Winx Club 3D: Magical Adventure () is a 2010 Italian computer-animated film based on Winx Club. The film is a sequel to Winx Club: The Secret of the Lost Kingdom. Its working title, announced in 2009, was Winx Club 3D: The Magic Is Back.

The film was animated by Rainbow S.p.A. In February 2011, Nickelodeon's parent company Viacom became a co-owner of Rainbow, and it was announced that Viacom would re-release Magical Adventure through its subsidiary Paramount Pictures.

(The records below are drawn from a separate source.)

-- ==== Sys2Proof/Machine/Granary.lean ====
section
/-! DEFINITION. Granary events (R289, R291, R292, R296, R305): a pair is serialised, a batch closes, a batch is
inserted, a sweep reaches a slice. The bin store itself stands in Memsys.lean. -/

namespace Sys2Proof.Machine

/-- The pair at a position of the way is the oldest on its path, and a route reaches its slice. -/
def State.pairReady (s : State) (n : Nat) (p : Pair) : Bool :=
  (s.pairs.take n).all (fun q => !s.samePath q p) && !s.stays p

/-- A pair arrives at its home slice and joins the open batch. -/
def execPairArrive (n : Nat) (s : State) : Out :=
  match s.pairs[n]? with
  | none => .next s
  | some p => if s.pairReady n p then .next (({ s with pairs := dropAt s.pairs n } : State).serialise p) else .next s

/-- 64 ring cycles have passed since the batch's first pair: it closes. -/
def execBatchTimeout (k : Nat) (s : State) : Out :=
  let x := s.slice k
  .next (if x.batch = [] then s else s.setSlice k { x with closed := true })

/-- A closed batch is inserted and the limits are tested. -/
def execBatchInsert (k : Nat) (s : State) : Out := .next (s.settle k)

/-- A sweep for a sync object reaches a slice: its pending pairs are applied there. Acquires sweep in their own step
(`State.acquire`). -/
def execSweep (k key : Nat) (s : State) : Out := .next (s.sweepSlice k key)

end Sys2Proof.Machine
end

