def execNodeCond (f t : Nat) (s : State) : Out :=
  visitNode 5 f t s fun s fd x fr r =>
    if x.tooDeep then .next (s.nodeFault f fr.ptr false)
    else seqThen f t fr.ptr (s.seqWord (s.walkCtx fd t) (nodePtr r)) fun s v =>
      .next (s.enter f t (linkOf fr.ptr r (if v ≠ 0 then 4 else 8)) fr.it false)

/-- The test of a WHILE that has walked its body: zero ends the node. -/
def whileAgain (f t : Nat) (s : State) : Out :=
  match s.walking f t with
  | none => .next s
  | some (fd, x) => match x.st, x.frames with
    | .visit _, fr :: w :: _ =>
      if fr.ptr = 0 ∧ fr.body = true then
        let r := w.record.toNat
        seqThen f t w.ptr (s.seqWord (s.walkCtx fd t) (nodePtr r)) fun s v =>
          let s := s.modTask f t fun y => { y with frames := y.frames.drop 1 }
          if v = 0 then .next (s.walkOn f t) else .next (s.enter f t (linkOf w.ptr r 4) fr.it true)
      else .next s
    | _, _ => .next s

def execNodeWhile (f t : Nat) (s : State) : Out :=
  match (s.walking f t).map fun q => q.2.frames with
  | some (fr :: _ :: _) =>
    if fr.ptr = 0 ∧ fr.body = true then whileAgain f t s
    else visitNode 6 f t s fun s fd x fr r =>
      if x.tooDeep then .next (s.nodeFault f fr.ptr false)
      else seqThen f t fr.ptr (s.seqWord (s.walkCtx fd t) (nodePtr r)) fun s v =>
        if v = 0 then .next (s.walkOn f t) else .next (s.enter f t (linkOf fr.ptr r 4) 0 true)
  | _ => visitNode 6 f t s fun s fd x fr r =>
    if x.tooDeep then .next (s.nodeFault f fr.ptr false)
    else seqThen f t fr.ptr (s.seqWord (s.walkCtx fd t) (nodePtr r)) fun s v =>
      if v = 0 then .next (s.walkOn f t) else .next (s.enter f t (linkOf fr.ptr r 4) 0 true)

def execNodeSwitch (f t : Nat) (s : State) : Out :=
  visitNode 7 f t s fun s fd x fr r =>
    let c := s.walkCtx fd t
    if x.tooDeep then .next (s.nodeFault f fr.ptr false)
    else seqThen f t fr.ptr (s.seqWord c (nodePtr r)) fun s v =>
      if v ≥ nodeField r 12 2 then .next (s.enter f t (linkOf fr.ptr r 8) fr.it false)
      else match (linkOf fr.ptr r 4).bind fun q => offsetAdd q ((4 * v : Nat) : Int) with
        | none => .next (s.nodeFault f fr.ptr false)
        | some q => match s.seqRead c q 4 with
          | .page s z => .next (s.seqPage f t none z)
          | .wait s => .next s
          | .bad s => .next (s.nodeFault f fr.ptr false)
          | .ok s l =>
            let e := gotNat l
            match nodeLink fr.ptr (e * 256) 1 with
            | .error _ => .next (s.nodeFault f fr.ptr false)
            | .ok z =>
              if gotPoison l || decide (bits e 31 24 ≠ 0) then .next (s.nodeFault f fr.ptr false)
              else .next (s.enter f t z fr.it false)

/-- Register a WAITF at its word's home: pending pairs of the word are applied and its present value is tested at once
(R250, R265). -/
def State.watchWord (s : State) (c : Ctx) (f t a : Nat) (val : Word) (ge : Bool) : State :=
  let s := (s.readWord c a).1.modTask f t fun x => { x with st := .waitf a val ge false true }
  ({ s with waiters := s.waiters ++ [⟨.walk f t, a, val, ge, false, 0⟩] } : State).serve a

def execNodeWaitf (f t : Nat) (s : State) : Out :=
  visitNode 8 f t s fun s fd _ fr r =>
    match s.seqAddr (s.walkCtx fd t) (nodePtr r) with
    | .error (.page s q) => .next (s.seqPage f t none q)
    | .error (.wait s) => .next s
    | .error (.bad s) => .next (s.nodeFault f fr.ptr false)
    | .error (.ok s _) => .next s
    | .ok (s, a) =>
      .next (s.watchWord (s.walkCtx fd t) f t a (BitVec.ofNat 64 (nodeField r 8 8)) (nbit r 35))

/-- The condition of a WAITF has been met: an acquire, and the list goes on. A poisoned flag is a node fault (R389). -/
def execWaitfSatisfied (f t : Nat) (s : State) : Out :=
  match s.walking f t with
  | none => .next s
  | some (fd, x) => match x.st, x.frames with
    | .waitf a _ _ true _, fr :: _ =>
      if (List.range 8).any fun k => s.mpoison.read (a + k) ≠ 0 then .next (s.nodeFault f fr.ptr false)
      else
        let c := s.walkCtx fd t
        let va := s.virtOf c (nodePtr fr.record.toNat)
        if s.acquireReady c.who c.tenant va then .next ((s.acquire c.who c.tenant va).walkOn f t)
        else .next (s.acquireWait c.who c.tenant va)
    | _, _ => .next s

/-- RATE: the field's requested rate and rate point, and a re-solve (R251). -/
def execNodeRate (f t : Nat) (s : State) : Out :=
  visitNode 9 f t s fun s fd _ _ r =>
    let s := match s.field? f with
      | some x => s.setField { x with rate := BitVec.ofNat 32 (nodeField r 4 4), rpn := bits r 67 64 }
      | none => s
    .next ((s.postSolve fd.tenant 2).walkOn f t)

/-- END: the launch ends with code 0x0000 once every section it armed has ended (R32). -/
def execNodeEnd (f t : Nat) (s : State) : Out :=
  if s.insts.any fun i => i.field == f then .next s
  else visitNode 10 f t s fun s _ _ _ _ => match s.field? f with
    | some x => .next (s.setField { x with stage := .ended, code := 0, tasks := [] })
    | none => .next s

/-- NOT_A_NODE_VISIT: a record of type 0x0 or 0xB-0xF is a node fault (R128). -/
def execNotANodeVisit (f t : Nat) (s : State) : Out :=
  match s.walking f t with
  | none => .next s
  | some (fd, x) => match x.st, x.frames with
    | .visit known, fr :: _ =>
      if fr.ptr = 0 ∧ fr.body = true then .next s
      else
        let got := match known with
          | some r => SeqGot.ok s (putBytes 32 r.toNat false)
          | none => s.readNode (s.walkCtx fd t) fr.ptr
        match got with
        | .wait s => .next s
        | .page s p => .next (s.seqPage f t none p)
        | .bad s => .next (s.nodeFault f fr.ptr x.atRoot)
        | .ok s' l =>
          let ty := nodeType (gotNat l)
          if 1 ≤ ty ∧ ty ≤ 10 then .next s else .next (s'.nodeFault f fr.ptr x.atRoot)
    | _, _ => .next s

/-- A field placed before this one for its tenant has not started yet: launches of one tenant start in queue order (R26). DESIGN
CHOICE (notes/assumptions/98.md), unsafe: where the earlier launch has the later STARTTICK, R26's order stands, and this one,
a gang's field too, is held past its own STARTTICK (R27, R28). -/
def State.startsLater (s : State) (x : Field) : Bool :=
  s.fields.any fun y => y.tenant == x.tenant && decide (y.id < x.id) && (y.stage == .placed || y.stage == .cleared)

/-- FIELD_START: a placed field starts at the first frame boundary at or after STARTTICK: its sequencer reads the node at
ROOT (R27). A gang field starts only past its deadline (R28). -/
def execFieldStart (f : Nat) (s : State) : Out :=
  match s.field? f with
  | none => .next s
  | some x =>
    let ok := if pktGang x.packet then decide (x.stage = .cleared) else decide (x.stage = .placed)
    if !ok || s.startsLater x || decide (s.dtime.toNat < pktStart x.packet) || decide ((s.tenant x.tenant).stop ≠ .idle) then .next s
    else
      let task (st : TaskState) : Task := ⟨0, none, 0, [⟨pktRoot x.packet, 0, none, false, 0⟩], st⟩
      let run (s : State) (st : TaskState) : State := s.setField { x with stage := .running, tasks := [task st] }
      match s.readNode (s.walkCtx x 0) (pktRoot x.packet) with
      | .ok s l => .next (run s (.visit (some (BitVec.ofNat 256 (gotNat l)))))
      | .wait s => .next (run s (.visit none))
      | .page s p => .next ((run s (.visit none)).seqPage f 0 none p)
      | .bad s => .next ((run s (.visit none)).nodeFault f (pktRoot x.packet) true)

On February 19, 2013, Nickelodeon held a special screening of the movie at the TCL Chinese Theatre in Hollywood. Nickelodeon star Daniella Monet (who voiced Bloom's rival, Mitzi, on the show) and Winx Club creator Iginio Straffi both attended the premiere. On May 20, Nickelodeon's American channel aired the movie, and Paramount released it on DVD on August 13.

Plot
The film opens with a welcome party between Alfea and Cloud Tower. During the annual prank by the witches in which the food turns anyone who eats it into toads, the Trix crash it and take the Compass of Revealed Secrets for the Ancestral Witches. Despite the Winx's efforts, Icy, Stormy and Darcy escape with the compass. Meanwhile, on Domino, Bloom struggles to adjust to her new life of royalty. Sky proposes to Bloom, much to the delight of her and her royal family. The Trix report to the Ancestral Witches on the successful theft and learn of the Tree of Life holding the balance between good and evil magical energy. In order to earn the Ancestral Witches' Powers, the Trix searches for the Tree of Life.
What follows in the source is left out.